* **EXCERPTED DATA**:
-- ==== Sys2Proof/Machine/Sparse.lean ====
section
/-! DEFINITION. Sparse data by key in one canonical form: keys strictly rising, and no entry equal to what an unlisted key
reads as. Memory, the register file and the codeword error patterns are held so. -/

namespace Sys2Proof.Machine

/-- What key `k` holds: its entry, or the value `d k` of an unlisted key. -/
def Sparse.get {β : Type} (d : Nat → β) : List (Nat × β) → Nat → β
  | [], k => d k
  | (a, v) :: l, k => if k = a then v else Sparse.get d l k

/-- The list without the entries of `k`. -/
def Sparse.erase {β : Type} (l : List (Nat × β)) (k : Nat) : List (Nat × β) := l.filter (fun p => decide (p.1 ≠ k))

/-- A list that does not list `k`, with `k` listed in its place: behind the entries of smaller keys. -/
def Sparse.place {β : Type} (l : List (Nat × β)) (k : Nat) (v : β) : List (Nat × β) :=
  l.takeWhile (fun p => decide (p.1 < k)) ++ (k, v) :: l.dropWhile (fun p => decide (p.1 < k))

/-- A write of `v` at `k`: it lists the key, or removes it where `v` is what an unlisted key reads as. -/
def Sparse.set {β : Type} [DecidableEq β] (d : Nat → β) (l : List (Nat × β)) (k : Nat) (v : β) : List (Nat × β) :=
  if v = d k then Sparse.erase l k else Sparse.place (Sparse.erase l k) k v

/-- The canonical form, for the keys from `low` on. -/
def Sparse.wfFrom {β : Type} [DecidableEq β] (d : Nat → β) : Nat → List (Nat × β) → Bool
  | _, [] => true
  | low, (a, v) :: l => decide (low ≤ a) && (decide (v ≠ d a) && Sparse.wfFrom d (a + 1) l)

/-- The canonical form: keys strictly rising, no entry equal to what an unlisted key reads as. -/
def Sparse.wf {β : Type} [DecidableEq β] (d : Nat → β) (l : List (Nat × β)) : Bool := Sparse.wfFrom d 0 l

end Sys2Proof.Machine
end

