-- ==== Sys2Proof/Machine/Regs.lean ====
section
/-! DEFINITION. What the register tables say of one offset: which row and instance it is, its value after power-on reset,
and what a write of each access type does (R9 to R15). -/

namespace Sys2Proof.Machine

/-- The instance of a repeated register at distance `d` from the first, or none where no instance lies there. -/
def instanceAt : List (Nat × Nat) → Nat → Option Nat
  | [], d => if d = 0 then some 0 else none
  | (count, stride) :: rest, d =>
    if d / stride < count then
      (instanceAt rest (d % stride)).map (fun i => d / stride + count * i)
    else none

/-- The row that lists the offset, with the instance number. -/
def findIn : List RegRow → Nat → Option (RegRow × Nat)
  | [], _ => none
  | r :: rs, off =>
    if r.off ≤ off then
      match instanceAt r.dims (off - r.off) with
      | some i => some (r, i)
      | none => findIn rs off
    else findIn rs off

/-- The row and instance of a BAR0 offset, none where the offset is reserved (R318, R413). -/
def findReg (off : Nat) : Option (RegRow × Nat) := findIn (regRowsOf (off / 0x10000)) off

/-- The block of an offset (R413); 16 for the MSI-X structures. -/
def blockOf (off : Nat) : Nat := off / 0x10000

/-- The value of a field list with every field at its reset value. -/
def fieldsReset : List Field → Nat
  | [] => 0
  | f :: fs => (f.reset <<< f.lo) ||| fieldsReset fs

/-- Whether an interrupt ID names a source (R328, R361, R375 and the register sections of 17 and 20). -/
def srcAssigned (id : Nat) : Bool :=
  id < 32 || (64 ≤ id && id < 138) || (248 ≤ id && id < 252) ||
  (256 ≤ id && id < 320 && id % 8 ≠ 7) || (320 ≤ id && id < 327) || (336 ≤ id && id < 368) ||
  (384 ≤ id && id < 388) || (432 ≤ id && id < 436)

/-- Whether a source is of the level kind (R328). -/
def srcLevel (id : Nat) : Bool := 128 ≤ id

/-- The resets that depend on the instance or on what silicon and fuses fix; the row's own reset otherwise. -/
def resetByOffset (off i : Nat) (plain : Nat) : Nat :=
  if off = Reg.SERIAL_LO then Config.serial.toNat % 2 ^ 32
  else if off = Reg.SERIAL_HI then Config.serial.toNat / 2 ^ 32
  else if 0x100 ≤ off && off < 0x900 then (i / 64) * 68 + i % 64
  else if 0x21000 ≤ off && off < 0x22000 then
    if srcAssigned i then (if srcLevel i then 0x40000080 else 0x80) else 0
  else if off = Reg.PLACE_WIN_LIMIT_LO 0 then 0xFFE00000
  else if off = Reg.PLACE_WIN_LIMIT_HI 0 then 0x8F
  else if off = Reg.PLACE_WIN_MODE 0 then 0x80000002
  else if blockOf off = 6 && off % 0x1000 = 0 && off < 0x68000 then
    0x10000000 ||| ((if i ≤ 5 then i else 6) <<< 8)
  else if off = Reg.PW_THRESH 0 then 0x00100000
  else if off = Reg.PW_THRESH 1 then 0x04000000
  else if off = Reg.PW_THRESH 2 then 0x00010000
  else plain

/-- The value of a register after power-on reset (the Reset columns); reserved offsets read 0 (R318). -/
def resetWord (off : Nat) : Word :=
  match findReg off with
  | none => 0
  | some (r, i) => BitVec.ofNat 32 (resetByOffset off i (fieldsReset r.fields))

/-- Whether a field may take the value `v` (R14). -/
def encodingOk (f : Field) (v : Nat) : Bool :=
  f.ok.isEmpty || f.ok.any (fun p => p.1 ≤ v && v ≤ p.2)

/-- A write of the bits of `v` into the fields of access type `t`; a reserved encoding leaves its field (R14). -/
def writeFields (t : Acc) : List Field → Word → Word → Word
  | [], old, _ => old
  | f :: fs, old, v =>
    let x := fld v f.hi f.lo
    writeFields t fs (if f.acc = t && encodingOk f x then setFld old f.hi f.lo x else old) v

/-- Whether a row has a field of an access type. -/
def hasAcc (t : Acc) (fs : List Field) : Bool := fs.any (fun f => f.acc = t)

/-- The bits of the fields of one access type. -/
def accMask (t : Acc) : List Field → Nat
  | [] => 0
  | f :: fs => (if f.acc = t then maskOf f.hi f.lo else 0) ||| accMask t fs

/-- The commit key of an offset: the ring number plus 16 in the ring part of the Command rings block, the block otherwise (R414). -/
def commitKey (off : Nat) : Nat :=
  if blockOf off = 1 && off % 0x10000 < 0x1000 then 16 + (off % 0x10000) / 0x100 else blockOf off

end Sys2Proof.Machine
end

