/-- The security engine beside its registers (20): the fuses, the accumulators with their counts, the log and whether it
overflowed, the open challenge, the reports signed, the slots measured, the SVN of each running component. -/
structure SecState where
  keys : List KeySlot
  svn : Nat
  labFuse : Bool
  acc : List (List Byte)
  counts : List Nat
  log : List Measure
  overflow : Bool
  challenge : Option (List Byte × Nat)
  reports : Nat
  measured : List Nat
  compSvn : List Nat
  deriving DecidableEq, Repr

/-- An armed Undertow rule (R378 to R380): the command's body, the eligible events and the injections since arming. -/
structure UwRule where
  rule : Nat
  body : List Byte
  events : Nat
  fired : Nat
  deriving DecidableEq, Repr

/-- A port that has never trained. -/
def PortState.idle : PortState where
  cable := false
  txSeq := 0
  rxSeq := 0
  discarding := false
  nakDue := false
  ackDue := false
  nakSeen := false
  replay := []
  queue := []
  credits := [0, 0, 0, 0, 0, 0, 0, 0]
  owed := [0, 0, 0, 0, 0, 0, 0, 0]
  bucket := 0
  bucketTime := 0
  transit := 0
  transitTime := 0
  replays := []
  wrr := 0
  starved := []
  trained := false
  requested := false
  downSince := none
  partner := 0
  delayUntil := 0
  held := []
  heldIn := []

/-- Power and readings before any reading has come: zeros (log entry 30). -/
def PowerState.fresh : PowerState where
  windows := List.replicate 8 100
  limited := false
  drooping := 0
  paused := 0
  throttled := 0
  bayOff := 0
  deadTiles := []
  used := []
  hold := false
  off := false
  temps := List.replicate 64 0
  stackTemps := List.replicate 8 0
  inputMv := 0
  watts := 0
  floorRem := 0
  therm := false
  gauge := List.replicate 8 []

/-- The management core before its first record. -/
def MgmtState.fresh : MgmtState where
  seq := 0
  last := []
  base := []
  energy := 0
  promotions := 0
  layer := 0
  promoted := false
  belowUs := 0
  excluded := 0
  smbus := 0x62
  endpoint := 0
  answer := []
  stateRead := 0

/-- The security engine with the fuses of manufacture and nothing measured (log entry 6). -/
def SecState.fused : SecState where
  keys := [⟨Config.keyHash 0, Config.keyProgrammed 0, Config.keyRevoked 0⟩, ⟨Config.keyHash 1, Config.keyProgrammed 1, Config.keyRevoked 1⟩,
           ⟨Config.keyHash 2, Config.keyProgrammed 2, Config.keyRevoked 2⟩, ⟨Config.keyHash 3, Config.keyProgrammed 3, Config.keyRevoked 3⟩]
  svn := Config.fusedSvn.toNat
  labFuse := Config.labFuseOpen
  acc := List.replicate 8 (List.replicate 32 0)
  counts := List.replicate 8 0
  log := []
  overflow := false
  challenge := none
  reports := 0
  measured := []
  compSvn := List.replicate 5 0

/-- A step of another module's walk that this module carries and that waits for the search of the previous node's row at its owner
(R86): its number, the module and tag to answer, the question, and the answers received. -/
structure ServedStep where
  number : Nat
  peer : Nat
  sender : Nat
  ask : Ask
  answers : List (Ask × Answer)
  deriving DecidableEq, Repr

* * *

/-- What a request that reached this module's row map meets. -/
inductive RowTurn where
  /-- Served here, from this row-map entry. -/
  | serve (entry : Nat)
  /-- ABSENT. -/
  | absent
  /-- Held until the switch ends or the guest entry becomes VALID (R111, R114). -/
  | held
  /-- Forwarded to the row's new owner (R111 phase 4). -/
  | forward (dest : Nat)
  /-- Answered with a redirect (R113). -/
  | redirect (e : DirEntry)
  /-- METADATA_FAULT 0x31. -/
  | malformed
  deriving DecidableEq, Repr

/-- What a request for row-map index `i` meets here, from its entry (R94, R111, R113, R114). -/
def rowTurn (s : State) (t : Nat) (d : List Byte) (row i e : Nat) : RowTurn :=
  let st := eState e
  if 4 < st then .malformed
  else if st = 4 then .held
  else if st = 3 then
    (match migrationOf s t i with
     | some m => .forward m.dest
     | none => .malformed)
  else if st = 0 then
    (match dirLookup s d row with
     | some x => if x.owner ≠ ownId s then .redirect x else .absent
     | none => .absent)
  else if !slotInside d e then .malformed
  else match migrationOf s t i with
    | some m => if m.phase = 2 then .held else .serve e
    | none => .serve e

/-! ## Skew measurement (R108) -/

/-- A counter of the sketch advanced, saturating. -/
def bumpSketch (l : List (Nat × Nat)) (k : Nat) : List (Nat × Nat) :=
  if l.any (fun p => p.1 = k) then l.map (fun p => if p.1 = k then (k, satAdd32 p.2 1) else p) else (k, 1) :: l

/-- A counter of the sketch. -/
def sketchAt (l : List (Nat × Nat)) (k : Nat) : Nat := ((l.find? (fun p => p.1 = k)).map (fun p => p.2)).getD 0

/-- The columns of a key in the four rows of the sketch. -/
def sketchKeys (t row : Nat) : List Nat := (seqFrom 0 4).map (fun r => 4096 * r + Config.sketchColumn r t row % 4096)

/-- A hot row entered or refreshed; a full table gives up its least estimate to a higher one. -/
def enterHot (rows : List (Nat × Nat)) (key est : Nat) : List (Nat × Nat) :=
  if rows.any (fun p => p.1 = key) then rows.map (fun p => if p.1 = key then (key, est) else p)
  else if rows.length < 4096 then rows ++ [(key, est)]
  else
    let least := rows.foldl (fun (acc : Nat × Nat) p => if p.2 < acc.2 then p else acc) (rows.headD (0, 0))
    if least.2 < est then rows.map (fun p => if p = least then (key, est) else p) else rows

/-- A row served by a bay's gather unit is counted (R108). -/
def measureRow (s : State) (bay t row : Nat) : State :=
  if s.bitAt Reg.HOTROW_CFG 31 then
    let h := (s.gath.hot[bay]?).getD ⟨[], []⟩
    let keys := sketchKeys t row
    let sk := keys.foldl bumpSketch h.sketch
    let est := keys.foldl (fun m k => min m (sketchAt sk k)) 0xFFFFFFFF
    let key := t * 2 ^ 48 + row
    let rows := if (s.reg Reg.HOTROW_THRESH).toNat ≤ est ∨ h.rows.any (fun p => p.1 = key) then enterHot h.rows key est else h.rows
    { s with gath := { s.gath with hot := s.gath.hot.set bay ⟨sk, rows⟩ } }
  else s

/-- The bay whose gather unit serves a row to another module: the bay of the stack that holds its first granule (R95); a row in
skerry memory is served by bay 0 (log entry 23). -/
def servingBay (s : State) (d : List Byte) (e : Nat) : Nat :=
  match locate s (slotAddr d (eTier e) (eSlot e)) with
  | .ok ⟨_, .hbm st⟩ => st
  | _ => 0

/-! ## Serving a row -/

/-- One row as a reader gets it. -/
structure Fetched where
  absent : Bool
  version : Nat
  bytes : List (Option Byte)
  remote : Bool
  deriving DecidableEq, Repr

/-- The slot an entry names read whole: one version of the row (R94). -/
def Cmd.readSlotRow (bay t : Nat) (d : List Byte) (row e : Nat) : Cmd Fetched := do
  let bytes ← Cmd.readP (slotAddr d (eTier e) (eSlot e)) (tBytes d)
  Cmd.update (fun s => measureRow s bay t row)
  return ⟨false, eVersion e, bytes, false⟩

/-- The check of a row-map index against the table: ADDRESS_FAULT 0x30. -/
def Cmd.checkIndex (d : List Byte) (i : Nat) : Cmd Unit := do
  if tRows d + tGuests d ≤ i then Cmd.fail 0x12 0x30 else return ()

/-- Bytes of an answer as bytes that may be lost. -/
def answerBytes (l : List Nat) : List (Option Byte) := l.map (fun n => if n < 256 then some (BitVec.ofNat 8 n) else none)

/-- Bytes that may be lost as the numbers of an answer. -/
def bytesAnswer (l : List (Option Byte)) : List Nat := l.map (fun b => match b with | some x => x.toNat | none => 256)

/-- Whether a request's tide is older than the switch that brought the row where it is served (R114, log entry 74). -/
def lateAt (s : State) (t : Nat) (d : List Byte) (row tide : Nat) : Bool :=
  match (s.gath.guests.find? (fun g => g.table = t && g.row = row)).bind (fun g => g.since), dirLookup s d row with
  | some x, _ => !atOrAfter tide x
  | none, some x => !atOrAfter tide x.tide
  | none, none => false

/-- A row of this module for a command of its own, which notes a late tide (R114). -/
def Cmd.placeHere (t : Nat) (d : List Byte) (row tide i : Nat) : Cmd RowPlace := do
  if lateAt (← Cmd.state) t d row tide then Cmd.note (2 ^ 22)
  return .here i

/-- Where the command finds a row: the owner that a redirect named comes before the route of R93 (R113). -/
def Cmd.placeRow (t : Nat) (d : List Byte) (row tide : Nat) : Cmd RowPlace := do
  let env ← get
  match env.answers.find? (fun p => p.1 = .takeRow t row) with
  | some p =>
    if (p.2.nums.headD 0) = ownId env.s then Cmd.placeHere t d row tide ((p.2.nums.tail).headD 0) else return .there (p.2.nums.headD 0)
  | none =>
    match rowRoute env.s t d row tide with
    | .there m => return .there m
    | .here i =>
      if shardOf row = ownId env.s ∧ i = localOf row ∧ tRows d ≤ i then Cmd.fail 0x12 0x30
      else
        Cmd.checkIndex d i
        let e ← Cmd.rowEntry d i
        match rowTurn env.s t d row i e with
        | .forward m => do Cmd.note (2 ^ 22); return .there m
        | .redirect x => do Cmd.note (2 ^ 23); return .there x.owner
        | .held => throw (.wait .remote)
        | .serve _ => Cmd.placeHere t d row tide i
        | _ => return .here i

...

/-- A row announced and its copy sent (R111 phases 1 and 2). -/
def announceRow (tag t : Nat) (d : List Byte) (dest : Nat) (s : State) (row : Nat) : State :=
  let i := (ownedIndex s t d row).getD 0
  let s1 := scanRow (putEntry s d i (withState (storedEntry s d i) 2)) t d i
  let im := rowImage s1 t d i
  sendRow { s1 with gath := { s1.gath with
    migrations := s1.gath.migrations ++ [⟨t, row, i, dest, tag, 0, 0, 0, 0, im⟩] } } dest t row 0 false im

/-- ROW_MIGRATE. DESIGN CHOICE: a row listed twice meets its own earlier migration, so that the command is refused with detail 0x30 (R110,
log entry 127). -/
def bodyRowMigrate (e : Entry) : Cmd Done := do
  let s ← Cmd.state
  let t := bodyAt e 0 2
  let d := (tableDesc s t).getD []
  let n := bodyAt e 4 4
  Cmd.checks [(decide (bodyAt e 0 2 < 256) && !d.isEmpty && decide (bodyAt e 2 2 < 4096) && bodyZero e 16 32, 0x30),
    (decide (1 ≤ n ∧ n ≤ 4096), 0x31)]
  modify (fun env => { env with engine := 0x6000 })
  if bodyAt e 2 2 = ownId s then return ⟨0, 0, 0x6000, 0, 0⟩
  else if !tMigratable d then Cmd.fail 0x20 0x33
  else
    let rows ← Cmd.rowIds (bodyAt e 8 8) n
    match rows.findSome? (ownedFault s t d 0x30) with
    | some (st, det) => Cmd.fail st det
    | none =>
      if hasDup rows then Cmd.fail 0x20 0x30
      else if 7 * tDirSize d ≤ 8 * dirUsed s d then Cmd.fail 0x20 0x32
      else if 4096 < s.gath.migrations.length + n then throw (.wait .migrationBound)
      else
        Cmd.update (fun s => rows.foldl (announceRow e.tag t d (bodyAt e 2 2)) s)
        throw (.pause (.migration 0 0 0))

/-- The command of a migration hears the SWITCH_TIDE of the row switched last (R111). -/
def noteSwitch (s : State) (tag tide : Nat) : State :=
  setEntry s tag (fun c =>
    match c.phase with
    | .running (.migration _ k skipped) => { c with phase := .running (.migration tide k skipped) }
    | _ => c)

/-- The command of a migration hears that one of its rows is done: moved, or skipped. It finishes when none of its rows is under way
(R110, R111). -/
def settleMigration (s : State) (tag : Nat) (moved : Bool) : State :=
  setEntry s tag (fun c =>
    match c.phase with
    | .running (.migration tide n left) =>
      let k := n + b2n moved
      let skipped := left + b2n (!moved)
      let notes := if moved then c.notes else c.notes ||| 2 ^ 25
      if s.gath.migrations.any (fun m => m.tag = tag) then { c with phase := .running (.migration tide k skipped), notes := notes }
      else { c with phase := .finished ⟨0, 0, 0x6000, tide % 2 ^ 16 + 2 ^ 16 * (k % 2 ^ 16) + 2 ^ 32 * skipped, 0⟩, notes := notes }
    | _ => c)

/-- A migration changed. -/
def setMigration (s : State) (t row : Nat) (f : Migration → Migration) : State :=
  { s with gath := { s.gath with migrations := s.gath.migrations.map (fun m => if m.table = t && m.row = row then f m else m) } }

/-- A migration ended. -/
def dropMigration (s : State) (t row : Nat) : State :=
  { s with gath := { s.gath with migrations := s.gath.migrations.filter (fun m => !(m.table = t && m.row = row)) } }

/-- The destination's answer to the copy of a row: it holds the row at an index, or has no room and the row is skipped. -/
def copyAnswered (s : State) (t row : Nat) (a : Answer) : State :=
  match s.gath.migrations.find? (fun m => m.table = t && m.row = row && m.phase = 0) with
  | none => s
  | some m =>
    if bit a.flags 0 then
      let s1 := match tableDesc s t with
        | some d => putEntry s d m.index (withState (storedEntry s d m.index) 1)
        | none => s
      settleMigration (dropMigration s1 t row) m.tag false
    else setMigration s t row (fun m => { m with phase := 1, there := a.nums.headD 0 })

* **PROBLEM TO SOLVE**: Copy out each line of the listing where the string "sketchAt" appears.

* **TASK RESPONSE**:
def sketchAt (l : List (Nat × Nat)) (k : Nat) : Nat := ((l.find? (fun p => p.1 = k)).map (fun p => p.2)).getD 0
    let est := keys.foldl (fun m k => min m (sketchAt sk k)) 0xFFFFFFFF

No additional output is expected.